Emmy-winner Marcia Wallace, who proved equally adept as both Bob Newhart’s receptionist and Bart Simpson’s teacher during a four-decade television career, has died at age 70.
Her friend, actress and writer Cathryn Michon, who co-wrote and directed Wallace’s last film Muffin Top: A Love Story, tells E! News that she died of complications from other illnesses, not breast cancer, which was widely reported.
“She was an outspoken advocate for Breast Cancer awareness, and as a game show queen, this was one game she was determined to win, and so she did,” Michon said.
The American actress died in Los Angeles of complications from pneumonia, as her son Michael Hawley has said.
Wallace won an Emmy award in 1992 for her work on The Simpsons, and the show’s executive producer Al Jean paid tribute to her in a statement posted online.
“I was tremendously saddened to learn this morning of the passing of the brilliant and gracious Marcia Wallace,” producer Al Jean said in a statement to Entertainment Weekly. “She was beloved by all at The Simpsons and we intend to retire her irreplaceable character.”
“Earlier we had discussed a potential storyline in which a character passed away,” Jean continued. “This was not Marcia’s Edna Krabappel. Marcia’s passing is unrelated and again, a terrible loss for all who had the pleasure of knowing her.”
Wallace’s Simpsons cast members took to Twitter to express their condolences.
“Cheers to the hilarious, kind, fab Marcia Wallace, who has taken her leave of us,”Yeardley Smith said, who is the voice of Lisa Simpson. “Heaven is now a much funnier place b/c of you.”
“So sad to learn-through Twitter, first-of the passing of the wonderful Marcia Wallace. Sorely missed already,” Harry Shearer tweeted, who has portrayed many different characters.
The longtime TV actor’s credits ranged from playing a wisecracking receptionist on The Bob Newhart Show to appearances on Candice Bergen’s Murphy Brown.
Wallace’s career began with a semi-regular stint on the “Merv Griffin Show,”and also involved successful forays on the New York and Los Angeles state where she appeared in productions of “The Vagina Monologues,” “Gypsy” and “Prisoner of Second Avenue.”
On “The Simpsons,” Wallace provided the voice for world-weary Edna Krabappel, who smoked cigarettes, made sarcastic comments and finally found love in the arms of Simpson’s neighbor Ned Flanders after fans voted online at the end of season 22 to keep the unlikely couple together.

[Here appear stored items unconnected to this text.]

-- ==== Sys2Proof/Laws/Frames.lean ====
section
/-!
SUPPORT. For each shared operation, once, the parts of State that it may change: everything else is as before. A proof cites
these in place of unfolding the operation.
-/

namespace Sys2Proof.Machine

/-! ## Trace (R584 to R590) -/

theorem State.traceFifo_frame (s : State) (p : Bytes) : ∃ t, s.traceFifo p = { s with trace := t } := by
  unfold State.traceFifo
  split_ifs
  · exact ⟨s.trace, rfl⟩
  · exact ⟨_, rfl⟩
  · exact ⟨_, rfl⟩

theorem State.traceEmit_frame (s : State) (cls : Nat) (fn : Option Nat) (aon : Bool) (kind src aux : Nat) (data : Word) :
    ∃ t, s.traceEmit cls fn aon kind src aux data = { s with trace := t } := by
  unfold State.traceEmit
  dsimp only
  split_ifs
  · exact ⟨s.trace, rfl⟩
  · exact s.traceFifo_frame _
  · exact ⟨_, rfl⟩
  · exact ⟨_, rfl⟩
  · exact ⟨s.trace, rfl⟩

/-- Folds of operations that change the trace only. -/
theorem State.foldl_trace {α : Type} (f : State → α → State) (h : ∀ s x, ∃ t, f s x = { s with trace := t }) (l : List α) :
    ∀ s : State, ∃ t, l.foldl f s = { s with trace := t } := by
  induction l with
  | nil => exact fun s => ⟨s.trace, rfl⟩
  | cons x l ih =>
    intro s
    obtain ⟨t, e⟩ := h s x
    obtain ⟨u, k⟩ := ih (f s x)
    refine ⟨u, ?_⟩
    rw [List.foldl_cons, k, e]

theorem State.replayStub_frame (s : State) (was : DomState) : ∃ t, s.replayStub was = { s with trace := t } := by
  unfold State.replayStub
  dsimp only
  obtain ⟨t, e⟩ := s.traceFifo_frame (tracePacket s.time 0x02 13 was 0 (BitVec.ofNat 32 s.power.level))
  rw [e]
  obtain ⟨u, k⟩ := State.traceFifo_frame { s with trace := t } (tracePacket { s with trace := t }.time 0x03 0 s.trace.stub.length 0
    (BitVec.ofNat 32 s.trace.stubCount.toNat))
  rw [k]
  obtain ⟨v, m⟩ := State.foldl_trace (fun s p => s.traceFifo (p.take 11 ++ [1] ++ p.drop 12)) (fun s p => s.traceFifo_frame _) u.stub
    { s with trace := u }
  exact ⟨_, by rw [m]⟩

theorem State.restPacket_frame (s old : State) (d : Nat) : ∃ t, s.restPacket old d = { s with trace := t } := by
  unfold State.restPacket
  dsimp only
  split_ifs
  · exact ⟨s.trace, rfl⟩
  · exact s.traceEmit_frame ..

theorem State.resumePacket_frame (s old : State) (d : Nat) : ∃ t, s.resumePacket old d = { s with trace := t } := by
  unfold State.resumePacket
  dsimp only
  split_ifs
  · exact ⟨s.trace, rfl⟩
  · exact s.traceEmit_frame ..

/-! ## Rest levels (R491, R498, R502, R510) -/

/-- What `refreshDoms` may change: the trace, the domains that are ON, and the cores of a quadrant that is OFF. -/
theorem State.refreshDoms_frame (s old : State) : ∃ t c r d, s.refreshDoms old
    = { s with trace := t, addr := { s.addr with cores := c, coreRegs := r }, power := { s.power with dom := d } } := by
  unfold State.refreshDoms
  dsimp only
  have h1 : ∃ t, (if old.domState 13 ≠ 0 ∧ s.domState 13 = 0 ∧ s.trace.en = true then s.replayStub (old.domState 13) else s)
      = { s with trace := t } := by
    split_ifs
    · exact s.replayStub_frame _
    · exact ⟨s.trace, rfl⟩
  obtain ⟨t, e⟩ := h1
  rw [e]
  obtain ⟨u, k⟩ := State.foldl_trace (fun s d => s.restPacket old d) (fun s d => s.restPacket_frame old d)
    [1, 2, 3, 4, 5, 6, 7, 8, 9, 10, 11, 12] { s with trace := t }
  rw [k]
  obtain ⟨w, n⟩ := State.foldl_trace (fun s d => s.resumePacket old d) (fun s d => s.resumePacket_frame old d)
    [10, 1, 2, 3, 4, 5, 6, 7, 8, 9, 11, 12] { s with trace := u }
  rw [n]
  split_ifs
  · obtain ⟨v, m⟩ := State.traceFifo_frame { s with trace := w } (tracePacket { s with trace := w }.time 0x01 13 (s.domState 13) 0
      (BitVec.ofNat 32 { s with trace := w }.power.level))
    rw [m]
    exact ⟨_, _, _, _, rfl⟩
  · exact ⟨_, _, _, _, rfl⟩

/-- What `ltrUpdate` may change: the value reported last, and a message is sent. -/
theorem State.ltrUpdate_frame (s : State) : ∃ v l, s.ltrUpdate = { s with power := { s.power with ltrSent := v }, out := s.out ++ l } := by
  unfold State.ltrUpdate
  dsimp only
  split_ifs
  · exact ⟨s.power.ltrSent, [], by simp⟩
  · exact ⟨_, _, rfl⟩

/-- What `wake` may change; it brings the device to RL0. -/
theorem State.wake_frame (s : State) (src : Nat) : ∃ t c r p w l, p.level = 0 ∧ s.wake src
    = { s with trace := t, addr := { s.addr with cores := c, coreRegs := r }, power := p, wd := w, out := s.out ++ l } := by
  have key : ∀ z y : State, ∃ t c r d v l, (z.refreshDoms y).ltrUpdate = { z with
      trace := t, addr := { z.addr with cores := c, coreRegs := r }, power := { z.power with dom := d, ltrSent := v }
      out := z.out ++ l } := by
    intro z y
    obtain ⟨t, c, r, d, e⟩ := z.refreshDoms_frame y
    obtain ⟨v, l, k⟩ := (z.refreshDoms y).ltrUpdate_frame
    rw [e] at k
    exact ⟨t, c, r, d, v, l, by rw [e, k]⟩
  unfold State.wake
  split_ifs with h
  · exact ⟨s.trace, s.addr.cores, s.addr.coreRegs, { s.power with idleTicks := 0 }, s.wd, [], h, by simp⟩
  · dsimp only
    obtain ⟨t, e⟩ := s.traceEmit_frame 0 none true 0x05 0 src 0
    rw [e]
    obtain ⟨u, c, r, d, v, l, m⟩ := key { s with
      trace := t
      power := { s.power with
        level := 0, wake := s.power.wake ||| 1#7 <<< src, idleTicks := 0, resTicks := 0
        pd1Alone := false, l12Late := false, ckptDone := false }
      wd := s.wd.fresh } s
    exact ⟨_, _, _, _, _, _, rfl, m⟩

/-- What `retarget` may change. -/
theorem State.retarget_frame (s : State) : ∃ t c r p w l, s.retarget
    = { s with trace := t, addr := { s.addr with cores := c, coreRegs := r }, power := p, wd := w, out := s.out ++ l } := by
  unfold State.retarget
  split_ifs
  · obtain ⟨t, c, r, p, w, l, _, e⟩ := s.wake_frame 4
    exact ⟨t, c, r, p, w, l, e⟩
  · obtain ⟨v, l, e⟩ := s.ltrUpdate_frame
    exact ⟨s.trace, s.addr.cores, s.addr.coreRegs, _, s.wd, l, e⟩

/-! ## Events, trouble and the event log (R335, R338, R513, R516) -/

/-- The states that sending on PCIe may change: PD1 alone, the link's L1 and L1.2, and CLKREQ_N. -/
def Power.links (x : Power) : Bool × Bool × Bool × Bool := (x.pd1Alone, x.inL1, x.linkL12, x.clkreqN)

/-- A power state with those changed. -/
def Power.linked (x : Power) (q : Bool × Bool × Bool × Bool) : Power :=
  { x with pd1Alone := q.1, inL1 := q.2.1, linkL12 := q.2.2.1, clkreqN := q.2.2.2 }

@[simp] theorem Power.linked_links (x : Power) : x.linked x.links = x := rfl
@[simp] theorem Power.linked_linked (x : Power) (p q : Bool × Bool × Bool × Bool) : (x.linked p).linked q = x.linked q := rfl

theorem State.leaveL1_frame (s : State) : ∃ p, s.leaveL1 = { s with power := s.power.linked p } := by
  unfold State.leaveL1
  split_ifs
  · exact ⟨(s.power.pd1Alone, false, false, false), rfl⟩
  · exact ⟨s.power.links, rfl⟩

/-- What sending for a function may change. -/
theorem State.busSend_frame (s : State) (f : Nat) (o : Out) : ∃ l t p, s.busSend f o
    = { s with out := s.out ++ l, fns := t, power := s.power.linked p } := by
  unfold State.busSend
  split_ifs
  · obtain ⟨p, e⟩ := s.leaveL1_frame
    rw [e]
    exact ⟨[o], s.fns, p, rfl⟩
  · exact ⟨[], _, s.power.links, by simp [State.updFn]; rfl⟩
  · exact ⟨[], s.fns, s.power.links, by simp⟩

/-- What sending an MSI-X message may change. -/
theorem State.sendMsi_frame (s : State) (f v : Nat) : ∃ l t p, s.sendMsi f v
    = { s with out := s.out ++ l, fns := t, power := s.power.linked p } := by
  unfold State.sendMsi
  dsimp only
  split_ifs
  · exact ⟨[], s.fns, s.power.links, by simp⟩
  · exact ⟨[], _, s.power.links, by simp [State.updFn]; rfl⟩
  · obtain ⟨l, t, p, e⟩ := State.busSend_frame { s with power := { s.power with pd1Alone := true } } f
      (.msix f v (Table.get {} (s.fnSt f).vecs v).addr (Table.get {} (s.fnSt f).vecs v).data)
    exact ⟨l, t, p, e⟩
  · exact s.busSend_frame f _

theorem State.raiseFnEvt_frame (s : State) (f b : Nat) : ∃ l t p, s.raiseFnEvt f b
    = { s with out := s.out ++ l, fns := t, power := s.power.linked p } := by
  unfold State.raiseFnEvt
  dsimp only
  split_ifs
  · exact ⟨[], s.fns, s.power.links, by simp⟩
  · exact ⟨[], _, s.power.links, by simp [State.updFn]; rfl⟩
  · obtain ⟨l, t, p, e⟩ := State.sendMsi_frame (s.updFn f fun y => { y with evtCause := y.evtCause ||| (1 <<< b) }) f 0
    exact ⟨l, t, p, e⟩
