theorem State.dueMarks_keeps {s0 : State} (s : State) (hs : Keeps s0 s) :
    Keeps s0 (State.dueMarks s) := by
  unfold State.dueMarks
  exact Keeps.foldl (hs.upd rfl rfl rfl rfl rfl rfl) fun y b hy => State.fwMark_keeps y b.1 b.2 hy

theorem State.enterOp_keeps {s0 : State} (s : State) (b : Nat) (hs : Keeps s0 s) :
    Keeps s0 (State.enterOp s b) := by
  unfold State.enterOp
  repeat' (first
    | with_reducible assumption
    | with_reducible apply State.updHead_keeps
    | with_reducible refine KeepsFields.of ?_ rfl rfl rfl
    | simp only [Keeps.mk_eq])

theorem State.erased_keeps {s0 : State} (s : State) (o : NvmOp) (p : Nat) (hs : Keeps s0 s) :
    Keeps s0 (State.erased s o p) := by
  unfold State.erased
  repeat' (first
    | with_reducible assumption
    | with_reducible apply State.eraseOk_keeps
    | with_reducible apply State.relocateFrom_keeps
    | with_reducible apply State.updHead_keeps
    | with_reducible apply State.opEnd_keeps
    | with_reducible apply Keeps.ite
    | simp only [Keeps.mk_eq]
    | split)

theorem State.flagScan_keeps {s0 : State} (s : State) (b l first n : Nat) (hs : Keeps s0 s) :
    Keeps s0 (State.flagScan s b l first n).1 := by
  unfold State.flagScan
  repeat' (first
    | with_reducible assumption
    | with_reducible apply State.scanRow_keeps
    | with_reducible apply Keeps.foldl
    | intro _)

theorem State.gather_keeps {s0 : State} (s : State) (view : HostView) (p0 : Place) (fn : Nat) (a4 : List NvmPart)
    (hs : Keeps s0 s) :
    Keeps s0 (State.gather s view p0 fn a4).1 := by
  fun_induction State.gather s view p0 fn a4 with
  | case1 s => exact hs
  | case2 s p t r e h =>
    show Keeps s0 r.1
    unfold r
    split
    · exact hs
    · exact State.readPlace_keeps s view _ _ _ hs
  | case3 s p t r d h q ih =>
    refine ih ?_
    unfold r
    split
    · exact hs
    · exact State.readPlace_keeps s view _ _ _ hs

theorem State.noteSlot_keeps {s0 : State} (s : State) (o : NvmOp) (l first : Nat) (b : Bytes) (hs : Keeps s0 s) :
    Keeps s0 (State.noteSlot s o l first b) := by
  unfold State.noteSlot
  repeat' (first
    | with_reducible assumption
    | with_reducible apply Keeps.ite
    | with_reducible refine KeepsFields.of ?_ rfl rfl rfl
    | simp only [Keeps.mk_eq]
    | split)

theorem State.onTurn_keeps {s0 : State} (s : State) (t : Nat) (ops : List Nat) (f : Cmd → State) (hs : Keeps s0 s)
    (hf : ∀ v0, Keeps s0 (f v0)) :
    Keeps s0 (State.onTurn s t ops f) := by
  unfold State.onTurn
  repeat' (first
    | with_reducible assumption
    | with_reducible apply State.onCmd_keeps
    | with_reducible apply Keeps.ite
    | apply_assumption
    | intro _)

theorem State.sourceWord_keeps {s0 : State} (s : State) (view : HostView) (src : NvmSrc) (i : Nat)
    (hs : Keeps s0 s) :
    Keeps s0 (State.sourceWord s view src i).1 := by
  unfold State.sourceWord
  repeat' (first
    | with_reducible assumption
    | with_reducible apply State.readPlace_keeps
    | with_reducible apply State.gather_keeps
    | simp only [Keeps.mk_eq]
    | split)

theorem State.stageWord_keeps {s0 : State} (s : State) (view : HostView) (o : NvmOp) (src : NvmSrc)
    (hs : Keeps s0 s) :
    Keeps s0 (State.stageWord s view o src) := by
  unfold State.stageWord
  repeat' (first
    | with_reducible assumption
    | with_reducible apply State.sourceWord_keeps
    | with_reducible apply State.updHead_keeps
    | with_reducible apply State.opEnd_keeps
    | with_reducible apply Keeps.ite
    | split)

theorem State.relocateStart_keeps {s0 : State} (s : State) (o : NvmOp) (l : Nat) (hs : Keeps s0 s) :
    Keeps s0 (State.relocateStart s o l) := by
  unfold State.relocateStart
  repeat' (first
    | with_reducible assumption
    | with_reducible apply State.relocateFrom_keeps
    | with_reducible apply State.updHead_keeps
    | split)

theorem State.opGo_keeps {s0 : State} (s : State) (o : NvmOp) (view : HostView) (hs : Keeps s0 s) :
    Keeps s0 (State.opGo s o view) := by
  unfold State.opGo
  repeat' (first
    | with_reducible assumption
    | with_reducible apply State.flagScan_keeps
    | with_reducible apply State.setTrb_keeps
    | with_reducible apply State.opEnd_keeps
    | with_reducible apply State.enterOp_keeps
    | with_reducible apply State.noteSlot_keeps
    | with_reducible apply State.stageWord_keeps
    | with_reducible apply State.relocateStart_keeps
    | simp only [Keeps.mk_eq]
    | split)

theorem State.vppEnd_keeps {s0 : State} (s : State) (o : NvmOp) (hs : Keeps s0 s) :
    Keeps s0 (State.vppEnd s o) := by
  unfold State.vppEnd
  repeat' (first
    | with_reducible assumption
    | with_reducible apply State.setTrb_keeps
    | with_reducible apply State.opEnd_keeps)

theorem State.placeOp_keeps {s0 : State} (s : State) (o : NvmOp) (hs : Keeps s0 s) :
    Keeps s0 (State.placeOp s o).1 := by
  unfold State.placeOp
  repeat' (first
    | with_reducible assumption
    | with_reducible refine KeepsFields.of ?_ rfl rfl rfl
    | simp only [Keeps.mk_eq]
    | split)

theorem State.opStart_keeps {s0 : State} (s : State) (o : NvmOp) (view : HostView) (hs : Keeps s0 s) :
    Keeps s0 (State.opStart s o view) := by
  unfold State.opStart
  repeat' (first
    | with_reducible assumption
    | with_reducible apply State.vppEnd_keeps
    | with_reducible apply State.opEnd_keeps
    | with_reducible apply State.opGo_keeps
    | with_reducible apply State.placeOp_keeps
    | with_reducible apply Keeps.ite
    | split)

theorem State.programmed_keeps {s0 : State} (s : State) (o : NvmOp) (l first n : Nat) (src : NvmSrc)
    (view : HostView) (hs : Keeps s0 s) :
    Keeps s0 (State.programmed s o l first n src view) := by
  unfold State.programmed
  repeat' (first
    | with_reducible assumption
    | with_reducible apply State.charge_keeps
    | with_reducible apply State.updHead_keeps
    | with_reducible apply State.opEnd_keeps
    | with_reducible apply State.stageWord_keeps
    | with_reducible apply Keeps.ite
    | simp only [Keeps.mk_eq]
    | split)

theorem State.staleIfFree_keeps {s0 : State} (s : State) (b p : Nat) (hs : Keeps s0 s) :
    Keeps s0 (State.staleIfFree s b p) := by
  unfold State.staleIfFree
  repeat' (first
    | with_reducible assumption
    | with_reducible apply State.updBlock_keeps
    | with_reducible apply Keeps.ite)

theorem State.pulse_keeps {s0 : State} (s : State) (o : NvmOp) (p : Nat) (passed : Bool) (hs : Keeps s0 s) :
    Keeps s0 (State.pulse s o p passed) := by
  unfold State.pulse
  repeat' (first
    | with_reducible assumption
    | with_reducible apply State.erased_keeps
    | with_reducible apply State.opEnd_keeps
    | with_reducible apply State.staleIfFree_keeps
    | with_reducible apply State.eraseBad_keeps
    | with_reducible apply State.updHead_keeps
    | with_reducible apply Keeps.ite)

theorem State.queueWear_keeps {s0 : State} (s : State) (hs : Keeps s0 s) :
    Keeps s0 (State.queueWear s) := by
  unfold State.queueWear
  repeat' (first
    | with_reducible assumption
    | with_reducible apply State.refreshDoms_keeps
    | with_reducible apply Keeps.ite
    | with_reducible refine KeepsFields.of ?_ rfl rfl rfl
    | simp only [Keeps.mk_eq])

theorem State.startAuto_keeps {s0 : State} (s : State) (b : Nat) (a : NvmAct) (w : NvmOwner) (hs : Keeps s0 s) :
    Keeps s0 (State.startAuto s b a w) := by
  unfold State.startAuto
  repeat' (first
    | with_reducible assumption
    | with_reducible apply State.refreshDoms_keeps
    | with_reducible apply State.opStart_keeps
    | with_reducible apply State.queueOp_keeps)

theorem State.staleErase_keeps {s0 : State} (s : State) (b : Nat) (hs : Keeps s0 s) :
    Keeps s0 (State.staleErase s b) := by
  unfold State.staleErase
  repeat' (first
    | with_reducible assumption
    | with_reducible apply State.startAuto_keeps
    | with_reducible apply Keeps.ite
    | split)

theorem State.takeLock_keeps {s0 : State} (s : State) (o : NvmOp) (hs : Keeps s0 s) :
    Keeps s0 (State.takeLock s o) := by
  unfold State.takeLock
  repeat' (first
    | with_reducible assumption
    | with_reducible apply Keeps.ite
    | with_reducible refine KeepsFields.of ?_ rfl rfl rfl
    | simp only [Keeps.mk_eq]
    | split)

theorem State.vppCut_keeps {s0 : State} (s : State) (o : NvmOp) (hs : Keeps s0 s) :
    Keeps s0 (State.vppCut s o) := by
  unfold State.vppCut
  repeat' (first
    | with_reducible assumption
    | with_reducible apply State.cutOp_keeps
    | with_reducible apply State.staleIfFree_keeps
    | with_reducible apply State.vppEnd_keeps
    | split)

theorem execAutoRelocationStart_keeps {s0 : State} (bank : Fin 66) (s : State) (hs : Keeps s0 s) :
    OutcomeKeeps s0 (execAutoRelocationStart bank s) := by
  unfold execAutoRelocationStart
  repeat' (first
    | with_reducible assumption
    | with_reducible apply State.startAuto_keeps
    | with_reducible apply OutcomeKeeps.next
    | with_reducible apply OutcomeKeeps.ite
    | simp only [Keeps.mk_eq]
    | split)
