theorem State.partAnswer_keeps {s0 : State} (s : State) (k c : Nat) (status : BitVec 16) (hs : Keeps s0 s) :
    Keeps s0 (State.partAnswer s k c status) := by
  unfold State.partAnswer
  repeat' (first
    | with_reducible assumption
    | with_reducible apply State.bindFails_keeps
    | with_reducible apply State.updBind_keeps
    | with_reducible apply State.endCmd_keeps
    | with_reducible apply State.partLost_keeps
    | with_reducible apply Keeps.ite
    | simp only [Keeps.mk_eq]
    | split)

theorem State.aptDenied_keeps {s0 : State} (s : State) (hs : Keeps s0 s) :
    Keeps s0 (State.aptDenied s) := by
  unfold State.aptDenied
  repeat' (first
    | with_reducible assumption
    | with_reducible refine KeepsFields.of ?_ rfl rfl rfl
    | simp only [Keeps.mk_eq])

theorem State.aptUnmapped_keeps {s0 : State} (s : State) (hs : Keeps s0 s) :
    Keeps s0 (State.aptUnmapped s) := by
  unfold State.aptUnmapped
  repeat' (first
    | with_reducible assumption
    | with_reducible refine KeepsFields.of ?_ rfl rfl rfl
    | simp only [Keeps.mk_eq])

theorem State.lpPiece_keeps {s0 : State} (s : State) (a n : Nat) (hs : Keeps s0 s) :
    Keeps s0 (State.lpPiece s a n).1 := by
  unfold State.lpPiece
  repeat' (first
    | with_reducible assumption
    | with_reducible apply State.lpTouchAll_keeps
    | with_reducible apply State.perfAdd_keeps)

theorem State.nvmPiece_keeps {s0 : State} (s : State) (b o n : Nat) (hs : Keeps s0 s) :
    Keeps s0 (State.nvmPiece s b o n).1 := by
  unfold State.nvmPiece
  repeat' (first
    | with_reducible assumption
    | with_reducible apply State.readWord_keeps
    | with_reducible apply State.readRow_keeps
    | with_reducible apply State.pd4Read_keeps
    | simp only [Keeps.mk_eq]
    | split)

theorem State.wayBytes_keeps {s0 : State} (s : State) (v o n : Nat) (hs : Keeps s0 s) :
    Keeps s0 (State.wayBytes s v o n).1 := by
  unfold State.wayBytes
  repeat' (first
    | with_reducible assumption
    | with_reducible apply State.tick_keeps
    | split)

theorem State.sacPiece_keeps {s0 : State} (s : State) (v o n : Nat) (hs : Keeps s0 s) :
    Keeps s0 (State.sacPiece s v o n).1 := by
  unfold State.sacPiece
  repeat' (first
    | with_reducible assumption
    | with_reducible apply State.wayBytes_keeps)

theorem State.devPiece_keeps {s0 : State} (s : State) (a n : Nat) (hs : Keeps s0 s) :
    Keeps s0 (State.devPiece s a n).1 := by
  unfold State.devPiece
  split
  · exact State.lpPiece_keeps s a n hs
  · exact State.nvmPiece_keeps s _ _ n hs
  · split
    · exact State.sacPiece_keeps s _ _ n hs
    · exact State.aptDenied_keeps s hs
  · split
    · exact hs
    · exact State.aptDenied_keeps s hs
  · exact State.aptUnmapped_keeps s hs

theorem State.devRead_keeps {s0 : State} (s : State) (a1 a2 a3 : Nat) (hs : Keeps s0 s) :
    Keeps s0 (State.devRead s a1 a2 a3).1 := by
  fun_induction State.devRead s a1 a2 a3
  all_goals
    repeat' (first
      | with_reducible assumption
      | with_reducible apply State.devPiece_keeps
      | apply_assumption)

theorem State.bar2Read_keeps {s0 : State} (s : State) (o n : Nat) (hs : Keeps s0 s) :
    Keeps s0 (State.bar2Read s o n) := by
  unfold State.bar2Read
  repeat' (first
    | with_reducible assumption
    | with_reducible apply State.emit_keeps
    | with_reducible apply State.logUr_keeps
    | with_reducible apply State.devRead_keeps
    | with_reducible apply State.wake_keeps
    | simp only [Keeps.mk_eq]
    | split)

theorem State.sacWrite_keeps {s0 : State} (s : State) (v o : Nat) (d : Bytes) (hs : Keeps s0 s) :
    Keeps s0 (State.sacWrite s v o d) := by
  unfold State.sacWrite
  repeat' (first
    | with_reducible assumption
    | (refine KeepsFields.ofMem ?_ ?_ ?_ ?_ <;> first | (intro h; exact wf_writeBytes h) | (intro h; exact Table.wf_filter h) | (intro h; exact wf_clearRange h) | exact id | skip)
    | simp only [Keeps.mk_eq])

theorem State.devPut_keeps {s0 : State} (s : State) (a : Nat) (d : Bytes) (free : Bool) (hs : Keeps s0 s) :
    Keeps s0 (State.devPut s a d free) := by
  unfold State.devPut
  split
  · exact State.lpWrite_keeps s a d false hs
  · exact hs
  · split
    · exact State.aptDenied_keeps s hs
    · split
      · exact State.sacWrite_keeps s _ _ d hs
      · exact hs
  · split
    · exact State.aptDenied_keeps s hs
    · simp only [Keeps.mk_eq]
      exact KeepsFields.ofMem hs id id fun h => wf_writeBytes h
  · exact State.aptUnmapped_keeps s hs

theorem State.devWrite_keeps {s0 : State} (s : State) (free : Bool) (a2 a3 : Nat) (a4 : Bytes) (hs : Keeps s0 s) :
    Keeps s0 (State.devWrite s free a2 a3 a4) := by
  fun_induction State.devWrite s free a2 a3 a4
  all_goals
    repeat' (first
      | with_reducible assumption
      | with_reducible apply State.devPut_keeps
      | apply_assumption)
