theorem Prep.then_keeps {s0 : State} (p : Prep) (f : State → Run → Prep) (hp : PrepKeeps s0 p)
    (hf : ∀ v0 v1, Keeps s0 v0 → PrepKeeps s0 (f v0 v1)) :
    PrepKeeps s0 (Prep.then p f) := by
  cases p with
  | bad t st => exact hp
  | good t x =>
    cases hp
    exact hf t x ‹_›

theorem Prep.check_keeps {s0 : State} (p : Prep) (g : State → Run → Bool) (st : BitVec 16) (hp : PrepKeeps s0 p) :
    PrepKeeps s0 (Prep.check p g st) := by
  unfold Prep.check
  repeat' (first
    | with_reducible assumption
    | with_reducible apply Prep.then_keeps
    | with_reducible apply PrepKeeps.bad
    | with_reducible apply PrepKeeps.good
    | with_reducible apply PrepKeeps.ite
    | intro _)

theorem Prep.each_keeps {s0 : State} {a0 : Type} (p : Prep) (l : List α) (f : α → State → Run → Prep)
    (hp : PrepKeeps s0 p) (hf : ∀ v0 v1 v2, Keeps s0 v1 → PrepKeeps s0 (f v0 v1 v2)) :
    PrepKeeps s0 (Prep.each p l f) := by
  unfold Prep.each
  repeat' (first
    | with_reducible assumption
    | with_reducible apply Prep.then_keeps
    | with_reducible apply PrepKeeps.foldl
    | apply_assumption
    | intro _)

theorem State.dropRx_keeps {s0 : State} (s : State) (port : Nat) (f : Bytes) (hs : Keeps s0 s) :
    Keeps s0 (State.dropRx s port f) := by
  unfold State.dropRx
  repeat' (first
    | with_reducible assumption
    | with_reducible apply State.sendBare_keeps
    | with_reducible apply State.updPort_keeps)

theorem State.takeSlots_keeps {s0 : State} (s : State) (x : Run) (hs : Keeps s0 s) :
    Keeps s0 (State.takeSlots s x).1 := by
  unfold State.takeSlots
  repeat' (first
    | with_reducible assumption
    | with_reducible apply State.updBind_keeps)

theorem State.afterTile_keeps {s0 : State} (s : State) (x : Run) (n col : Nat) (c : Ctx) (hs : Keeps s0 s) :
    Keeps s0 (State.afterTile s x n col c).1 := by
  unfold State.afterTile
  repeat' (first
    | with_reducible assumption
    | with_reducible apply State.drainColumn_keeps
    | simp only [Keeps.mk_eq]
    | split)

theorem State.askMove_keeps {s0 : State} (s : State) (x : Run) (buf o want : Nat) (hs : Keeps s0 s) :
    Keeps s0 (State.askMove s x buf o want).1 := by
  unfold State.askMove
  repeat' (first
    | with_reducible assumption
    | with_reducible apply State.sendCtrl_keeps
    | simp only [Keeps.mk_eq]
    | split)

theorem State.assignFrame_keeps {s0 : State} (s : State) (k : Nat) (x : Run) (hs : Keeps s0 s) :
    Keeps s0 (State.assignFrame s k x).1 := by
  unfold State.assignFrame
  repeat' (first
    | with_reducible assumption
    | with_reducible apply State.updBind_keeps
    | with_reducible apply State.sendCtrl_keeps
    | simp only [Keeps.mk_eq]
    | split)

theorem State.endUnstarted_keeps {s0 : State} (s : State) (t : Nat) (x : Run) (status : BitVec 16)
    (hs : Keeps s0 s) :
    Keeps s0 (State.endUnstarted s t x status) := by
  unfold State.endUnstarted
  repeat' (first
    | with_reducible assumption
    | with_reducible apply State.endCmd_keeps
    | with_reducible apply State.updCmd_keeps)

Wallace’s trademark “Ha!” punctuated Krabappel’s frequent wisecracks, and her character was also known for the catchphrase, “Do what I mean, not what I say.”
Wallace, in addition to her roles on the two hit series, made guest appearances over the years on shows from “Bewitched” to “Murder, She Wrote” to “Full House.” She was also a regular on “The $25,000 Pyramid” and “Hollywood Squares,” reports the NY Daily News.
Wallace’s final role is in Muffin Top: A Love Story, a film set for release in 2014 in which she appears with her son, who is also an actor.
Ms. Wallace published an autobiography “Don’t Look Back, We’re Not Going that Way,” in 2004. Her husband, Dennis Hawley, died in 1992.